1. Identifying performance problems
Welcome back! In this last lesson, we'll discuss ways to identify and solve performance issues.
2. Resolving performance problems
Power BI has the ability to manage huge databases, and is usually pretty fast. But sometimes your end user could be waiting minutes for the visuals to load. It's important to know the good practices that help lighten the work carried out by the machine to make your reports as efficient as possible. The first step in handling user-reported slowness issues is identifying where the slowness presents.
3. Performance problems
There are a few places where things can go wrong. You might see slowness when importing data or querying a database via DirectQuery. Rendering the visuals could take longer than it should. Performance can also be impacted by the use of calculated versus computed columns. Lastly, inefficient relationships can cause slow performance.
There are other performance issues, but we won't focus on those in this course.
4. Optimizing data import
There are multiple things you can do to optimize data import.
The biggest one is to remove unnecessary rows and columns. If you have data which you know will not be used, it's best to delete it.
Choosing the correct data type is also important. Storing numeric data as numbers takes up less space than storing it as strings. Additionally, having to cast the data back to numeric later on can slow down performance.
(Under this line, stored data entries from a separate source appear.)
@[simp] theorem telCancel_frame (s : State) :
    (State.telCancel s).pins = s.pins ∧
    (State.telCancel s).hub = s.hub ∧
    (State.telCancel s).clk = s.clk ∧
    (State.telCancel s).sluice = s.sluice ∧
    (State.telCancel s).boot = s.boot ∧
    (State.telCancel s).flash = s.flash ∧
    (State.telCancel s).sec = s.sec ∧
    (State.telCancel s).chans = s.chans ∧
    (State.telCancel s).mbxMem = s.mbxMem ∧
    (State.telCancel s).rings = s.rings ∧
    (State.telCancel s).hostMem = s.hostMem ∧
    (State.telCancel s).beds = s.beds ∧
    (State.telCancel s).lanes = s.lanes ∧
    (State.telCancel s).now = s.now ∧
    (State.telCancel s).free = s.free ∧
    (State.telCancel s).pending = s.pending := by
  simp -implicitDefEqProofs [State.telCancel]

@[simp] theorem sampleDrain_frame (x0 : Nat) (x1 : State) :
    (State.sampleDrain x0 x1).hub = x1.hub ∧
    (State.sampleDrain x0 x1).clk = x1.clk ∧
    (State.sampleDrain x0 x1).sluice = x1.sluice ∧
    (State.sampleDrain x0 x1).boot = x1.boot ∧
    (State.sampleDrain x0 x1).flash = x1.flash ∧
    (State.sampleDrain x0 x1).sec = x1.sec ∧
    (State.sampleDrain x0 x1).tel = x1.tel ∧
    (State.sampleDrain x0 x1).chans = x1.chans ∧
    (State.sampleDrain x0 x1).mbxMem = x1.mbxMem ∧
    (State.sampleDrain x0 x1).ports = x1.ports ∧
    (State.sampleDrain x0 x1).lanes = x1.lanes ∧
    (State.sampleDrain x0 x1).now = x1.now ∧
    (State.sampleDrain x0 x1).free = x1.free ∧
    (State.sampleDrain x0 x1).pending = x1.pending := by
  induction x0 generalizing x1 with
  | zero => simp [State.sampleDrain]
  | succ n ih => unfold State.sampleDrain; (try dsimp only); (repeat' split) <;> (try simp_all -implicitDefEqProofs)

@[simp] theorem springEvent_frame (s : State) (p : PortId) (cause : Nat) (loss : Nat) (phy : Nat) :
    (State.springEvent s p cause loss phy).pins = s.pins ∧
    (State.springEvent s p cause loss phy).hub = s.hub ∧
    (State.springEvent s p cause loss phy).clk = s.clk ∧
    (State.springEvent s p cause loss phy).sluice = s.sluice ∧
    (State.springEvent s p cause loss phy).boot = s.boot ∧
    (State.springEvent s p cause loss phy).flash = s.flash ∧
    (State.springEvent s p cause loss phy).sec = s.sec ∧
    (State.springEvent s p cause loss phy).tel = s.tel ∧
    (State.springEvent s p cause loss phy).chans = s.chans ∧
    (State.springEvent s p cause loss phy).mbxMem = s.mbxMem ∧
    (State.springEvent s p cause loss phy).rings = s.rings ∧
    (State.springEvent s p cause loss phy).hostMem = s.hostMem ∧
    (State.springEvent s p cause loss phy).ports = s.ports ∧
    (State.springEvent s p cause loss phy).beds = s.beds ∧
    (State.springEvent s p cause loss phy).lanes = s.lanes ∧
    (State.springEvent s p cause loss phy).now = s.now ∧
    (State.springEvent s p cause loss phy).free = s.free ∧
    (State.springEvent s p cause loss phy).pending = s.pending := by
  simp -implicitDefEqProofs [State.springEvent]

@[simp] theorem capBuild_frame (s : State) (p : PortId) :
    (State.capBuild s p).2.pins = s.pins ∧
    (State.capBuild s p).2.hub = s.hub ∧
    (State.capBuild s p).2.clk = s.clk ∧
    (State.capBuild s p).2.sluice = s.sluice ∧
    (State.capBuild s p).2.boot = s.boot ∧
    (State.capBuild s p).2.flash = s.flash ∧
    (State.capBuild s p).2.sec = s.sec ∧
    (State.capBuild s p).2.tel = s.tel ∧
    (State.capBuild s p).2.chans = s.chans ∧
    (State.capBuild s p).2.mbxMem = s.mbxMem ∧
    (State.capBuild s p).2.rings = s.rings ∧
    (State.capBuild s p).2.hostMem = s.hostMem ∧
    (State.capBuild s p).2.beds = s.beds ∧
    (State.capBuild s p).2.lanes = s.lanes ∧
    (State.capBuild s p).2.now = s.now ∧
    (State.capBuild s p).2.free = s.free ∧
    (State.capBuild s p).2.pending = s.pending := by
  unfold State.capBuild; (try dsimp only); (repeat' split) <;> (try simp_all -implicitDefEqProofs)

@[simp] theorem capStage_frame (s : State) (p : PortId) :
    (State.capStage s p).pins = s.pins ∧
    (State.capStage s p).hub = s.hub ∧
    (State.capStage s p).clk = s.clk ∧
    (State.capStage s p).sluice = s.sluice ∧
    (State.capStage s p).boot = s.boot ∧
    (State.capStage s p).flash = s.flash ∧
    (State.capStage s p).sec = s.sec ∧
    (State.capStage s p).tel = s.tel ∧
    (State.capStage s p).chans = s.chans ∧
    (State.capStage s p).mbxMem = s.mbxMem ∧
    (State.capStage s p).rings = s.rings ∧
    (State.capStage s p).hostMem = s.hostMem ∧
    (State.capStage s p).beds = s.beds ∧
    (State.capStage s p).lanes = s.lanes ∧
    (State.capStage s p).now = s.now ∧
    (State.capStage s p).free = s.free ∧
    (State.capStage s p).pending = s.pending := by
  simp -implicitDefEqProofs [State.capStage]

@[simp] theorem capStageBed_frame (s : State) (b : BedId) :
    (State.capStageBed s b).pins = s.pins ∧
    (State.capStageBed s b).hub = s.hub ∧
    (State.capStageBed s b).clk = s.clk ∧
    (State.capStageBed s b).sluice = s.sluice ∧
    (State.capStageBed s b).boot = s.boot ∧
    (State.capStageBed s b).flash = s.flash ∧
    (State.capStageBed s b).sec = s.sec ∧
    (State.capStageBed s b).tel = s.tel ∧
    (State.capStageBed s b).chans = s.chans ∧
    (State.capStageBed s b).mbxMem = s.mbxMem ∧
    (State.capStageBed s b).rings = s.rings ∧
    (State.capStageBed s b).hostMem = s.hostMem ∧
    (State.capStageBed s b).beds = s.beds ∧
    (State.capStageBed s b).lanes = s.lanes ∧
    (State.capStageBed s b).now = s.now ∧
    (State.capStageBed s b).free = s.free ∧
    (State.capStageBed s b).pending = s.pending := by
  simp -implicitDefEqProofs [State.capStageBed]

@[simp] theorem springStart_frame (s : State) (p : PortId) (f : TxFrame) :
    (State.springStart s p f).pins = s.pins ∧
    (State.springStart s p f).hub = s.hub ∧
    (State.springStart s p f).clk = s.clk ∧
    (State.springStart s p f).sluice = s.sluice ∧
    (State.springStart s p f).boot = s.boot ∧
    (State.springStart s p f).flash = s.flash ∧
    (State.springStart s p f).sec = s.sec ∧
    (State.springStart s p f).tel = s.tel ∧
    (State.springStart s p f).chans = s.chans ∧
    (State.springStart s p f).mbxMem = s.mbxMem ∧
    (State.springStart s p f).rings = s.rings ∧
    (State.springStart s p f).hostMem = s.hostMem ∧
    (State.springStart s p f).beds = s.beds ∧
    (State.springStart s p f).lanes = s.lanes ∧
    (State.springStart s p f).now = s.now ∧
    (State.springStart s p f).free = s.free ∧
    (State.springStart s p f).pending = s.pending := by
  simp -implicitDefEqProofs [State.springStart]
Grouping and summarizing data can also improve performance when importing data because it means less data stored on disk and less work to get to aggregate results.
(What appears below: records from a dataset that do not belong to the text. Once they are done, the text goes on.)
-- ==== Sys2Proof/Laws/Memory.lean ====
section
/-! SUPPORT.
The memories: reading after writing, and the canonical form that every memory operation keeps. -/

namespace Sys2Proof.Machine

/-- Every cell of a memory lies above an address. -/
def Memory.above (a : Nat) (m : Mem) : Prop := ∀ c ∈ m, a < c.1

theorem wf_cons (d : Byte) (c : Host.Cell) (m : Mem) :
    Memory.wf d (c :: m) = true ↔ c.2 ≠ d ∧ Memory.above c.1 m ∧ Memory.wf d m = true := by
  induction m generalizing c with
  | nil => simp [Memory.wf, Memory.above]
  | cons x xs ih =>
    have hx := ih x
    constructor
    · intro h
      simp only [Memory.wf, Bool.and_eq_true, bne_iff_ne, ne_eq, decide_eq_true_eq] at h
      obtain ⟨⟨h1, h2⟩, h3⟩ := h
      refine ⟨h1, ?_, h3⟩
      intro y hy
      rcases List.mem_cons.1 hy with rfl | hy
      · exact h2
      · exact lt_trans h2 ((hx.1 h3).2.1 y hy)
    · rintro ⟨h1, h2, h3⟩
      have := h2 x (by simp)
      simp [Memory.wf, h1, this, h3]

theorem memWrite_above (d : Byte) (m : Mem) (a b : Nat) (v : Byte) (h : Memory.above b m)
    (hb : b < a) : Memory.above b (memWrite d m a v) := by
  induction m with
  | nil =>
    by_cases hv : v = d <;> simp [memWrite, Memory.above, hv, hb]
  | cons c cs ih =>
    have hc : b < c.1 := h c (by simp)
    have ht : Memory.above b cs := fun x hx => h x (by simp [hx])
    intro x hx
    simp only [memWrite] at hx
    split at hx
    · rcases List.mem_cons.1 hx with rfl | hx
      · exact hc
      · exact ih ht x hx
    · split at hx
      · split at hx
        · exact ht x hx
        · rcases List.mem_cons.1 hx with rfl | hx
          · exact hb
          · exact ht x hx
      · split at hx
        · exact h x hx
        · rcases List.mem_cons.1 hx with rfl | hx
          · exact hb
          · exact h x hx

/-- A write keeps the canonical form. -/
theorem memWrite_wf (d : Byte) (m : Mem) (a : Nat) (v : Byte) (h : Memory.wf d m = true) :
    Memory.wf d (memWrite d m a v) = true := by
  induction m with
  | nil => by_cases hv : v = d <;> simp [memWrite, Memory.wf, hv]
  | cons c cs ih =>
    obtain ⟨h1, h2, h3⟩ := (wf_cons d c cs).1 h
    simp only [memWrite]
    split
    · rename_i hlt
      exact (wf_cons d c _).2 ⟨h1, memWrite_above d cs a c.1 v h2 hlt, ih h3⟩
    · split
      · rename_i heq
        split
        · exact h3
        · rename_i hv
          exact (wf_cons d _ _).2 ⟨hv, by simpa [heq] using h2, h3⟩
      · rename_i h4 h5
        split
        · exact h
        · rename_i hv
          refine (wf_cons d _ _).2 ⟨hv, ?_, h⟩
          have hac : a < c.1 := by omega
          intro x hx
          rcases List.mem_cons.1 hx with rfl | hx
          · exact hac
          · exact lt_trans hac (h2 x hx)

theorem memRead_above (d : Byte) (m : Mem) (a : Nat) (h : Memory.above a m) : memRead d m a = d := by
  induction m with
  | nil => rfl
  | cons c cs ih =>
    have hc : a < c.1 := h c (by simp)
    simp only [memRead]
    rw [if_neg (by omega)]
    exact ih fun x hx => h x (by simp [hx])

/-- A read after a write to the same address gives the value written. -/
theorem memRead_memWrite_self (d : Byte) (m : Mem) (a : Nat) (v : Byte) (h : Memory.wf d m = true) :
    memRead d (memWrite d m a v) a = v := by
  induction m with
  | nil => by_cases hv : v = d <;> simp [memWrite, memRead, hv]
  | cons c cs ih =>
    obtain ⟨-, h2, h3⟩ := (wf_cons d c cs).1 h
    simp only [memWrite]
    split
    · simp only [memRead]
      rw [if_neg (by omega)]
      exact ih h3
    · split
      · rename_i heq
        split
        · rename_i hv
          rw [memRead_above d cs a (by simpa [heq] using h2), hv]
        · simp [memRead]
      · rename_i h4 h5
        split
        · rename_i hv
          simp only [memRead]
          rw [if_neg h5, hv]
          exact memRead_above d cs a fun x hx => by have := h2 x hx; omega
        · simp [memRead]

/-- A write leaves every other address alone. -/
theorem memRead_memWrite_ne (d : Byte) (m : Mem) (a b : Nat) (v : Byte) (h : b ≠ a) :
    memRead d (memWrite d m a v) b = memRead d m b := by
  induction m with
  | nil => by_cases hv : v = d <;> simp [memWrite, memRead, hv, Ne.symm h]
  | cons c cs ih =>
    simp only [memWrite]
    split
    · simp only [memRead, ih]
    · split
      · rename_i heq
        split
        · simp only [memRead]
          rw [if_neg (by omega)]
        · simp only [memRead]
          rw [if_neg (Ne.symm h), if_neg (by omega)]
      · split
        · rfl
        · simp only [memRead]
          rw [if_neg (Ne.symm h)]

/-- Writing a string of bytes keeps the canonical form. -/
theorem memWriteBytes_wf (d : Byte) (bs : Bytes) (m : Mem) (a : Nat) (h : Memory.wf d m = true) :
    Memory.wf d (memWriteBytes d m a bs) = true := by
  induction bs generalizing m a with
  | nil => exact h
  | cons b rest ih => exact ih _ _ (memWrite_wf d m a b h)

/-- Writing a string of bytes leaves every address outside it alone. -/
theorem memRead_memWriteBytes_out (d : Byte) (bs : Bytes) (m : Mem) (a x : Nat)
    (h : x < a ∨ a + bs.length ≤ x) : memRead d (memWriteBytes d m a bs) x = memRead d m x := by
  induction bs generalizing m a with
  | nil => rfl
  | cons b rest ih =>
    simp only [List.length_cons] at h
    simp only [memWriteBytes]
    rw [ih _ _ (by omega), memRead_memWrite_ne d m a x b (by omega)]

/-- A read after writing a string of bytes gives the string's byte. -/
theorem memRead_memWriteBytes_in (d : Byte) (bs : Bytes) (m : Mem) (a i : Nat)
    (hm : Memory.wf d m = true) (h : i < bs.length) :
    memRead d (memWriteBytes d m a bs) (a + i) = bs.getD i 0 := by
  induction bs generalizing m a i with
  | nil => simp at h
  | cons b rest ih =>
    simp only [memWriteBytes]
    cases i with
    | zero =>
      rw [memRead_memWriteBytes_out d rest _ (a + 1) (a + 0) (by omega)]
      simpa using memRead_memWrite_self d m a b hm
    | succ n =>
      have := ih (memWrite d m a b) (a + 1) n (memWrite_wf d m a b hm) (by simpa using h)
      rw [show a + (n + 1) = a + 1 + n by omega]
      simpa using this

theorem filter_above (p : Host.Cell → Bool) (a : Nat) (m : Mem) (h : Memory.above a m) :
    Memory.above a (m.filter p) := fun x hx => h x (List.mem_filter.1 hx).1

theorem filter_wf (d : Byte) (p : Host.Cell → Bool) (m : Mem) (h : Memory.wf d m = true) :
    Memory.wf d (m.filter p) = true := by
  induction m with
  | nil => rfl
  | cons c cs ih =>
    obtain ⟨h1, h2, h3⟩ := (wf_cons d c cs).1 h
    rw [List.filter_cons]
    split
    · exact (wf_cons d c _).2 ⟨h1, filter_above p c.1 cs h2, ih h3⟩
    · exact ih h3

/-- An erase keeps the canonical form. -/
theorem memErase_wf (d : Byte) (m : Mem) (a n : Nat) (h : Memory.wf d m = true) :
    Memory.wf d (memErase m a n) = true := filter_wf d _ m h

/-- An erased address reads as an unlisted one. -/
theorem memRead_memErase_in (d : Byte) (m : Mem) (a n x : Nat) (h : a ≤ x ∧ x < a + n) :
    memRead d (memErase m a n) x = d := by
  induction m with
  | nil => rfl
  | cons c cs ih =>
    simp only [memErase, List.filter_cons]
    split
    · rename_i hp
      simp only [memRead]
      rw [if_neg (by
        simp only [Bool.or_eq_true, decide_eq_true_eq] at hp
        omega)]
      exact ih
    · exact ih

/-- An erase leaves every other address alone. -/
theorem memRead_memErase_out (d : Byte) (m : Mem) (a n x : Nat) (h : x < a ∨ a + n ≤ x) :
    memRead d (memErase m a n) x = memRead d m x := by
  induction m with
  | nil => rfl
  | cons c cs ih =>
    simp only [memErase, List.filter_cons] at ih ⊢
    split
    · simp only [memRead, ih]
    · rename_i hp
      have hc : c.1 ≠ x := by
        intro e
        simp only [Bool.or_eq_true, decide_eq_true_eq, not_or, Nat.not_lt, Nat.not_le] at hp
        omega
      simp only [memRead]
      rw [if_neg hc]
      exact ih

/-- A write by the device keeps host memory canonical. -/
theorem hostWrite_wf (s : State) (a : Nat) (bs : Bytes) (h : Memory.wf 0 s.hostMem = true) :
    Memory.wf 0 (s.hostWrite a bs).hostMem = true := memWriteBytes_wf 0 bs s.hostMem a h

/-- A flash write keeps flash canonical. -/
theorem flashWrite_wf (s : State) (a : Nat) (bs : Bytes) (h : Memory.wf 0xFF s.flash.mem = true) :
    Memory.wf 0xFF (s.flashWrite a bs).flash.mem = true := memWriteBytes_wf 0xFF bs s.flash.mem a h

/-- A flash erase keeps flash canonical. -/
theorem flashErase_wf (s : State) (a n : Nat) (h : Memory.wf 0xFF s.flash.mem = true) :
    Memory.wf 0xFF (s.flashErase a n).flash.mem = true := memErase_wf 0xFF s.flash.mem a n h

/-- Memory after reset lists nothing. -/
theorem reset_memory_wf : Memory.wf 0 State.reset.hostMem = true ∧
    Memory.wf 0 State.reset.mbxMem = true ∧ Memory.wf 0xFF State.reset.flash.mem = true :=
  ⟨rfl, rfl, rfl⟩

end Sys2Proof.Machine
end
5. Optimizing Direct Query
Throughout this course, we have used the Import model to bring in data from CSV or Excel files. When working with databases, however, there is a second model: DirectQuery. Import stores all of the data in Power BI, whereas DirectQuery allows the Power BI to query the remote data source when needed.
When working with DirectQuery, the most important thing to keep in mind is that you want the database to be as fast as possible. One piece of advice is to limit the number of queries running in parallel.
One of the most common data sources for Power BI is a relational database management system. When using DirectQuery there, be sure to write efficient SQL queries and use appropriate indexes. The goal is to obtain from the database exactly the data necessary to solve a problem and no more.
6. Calculated versus computed columns
Calculated columns are written in DAX, whereas computed columns come from Power Query, written in the M language. Both allow you to build custom columns from data, but they can differ in terms of performance.
In general, computed columns are only slightly faster than simple calculated columns. However, computed columns can be considerably faster than complicated DAX queries when working with large datasets.
This is because computed columns are generated at import time, meaning that they get built a single time. By contrast, calculated columns are generated per visual at runtime.
7. Removing bi-directional filtering using filter measures
Earlier, we looked at a use cases of bi-directional filtering; finding relevant slicer entries between dimensions.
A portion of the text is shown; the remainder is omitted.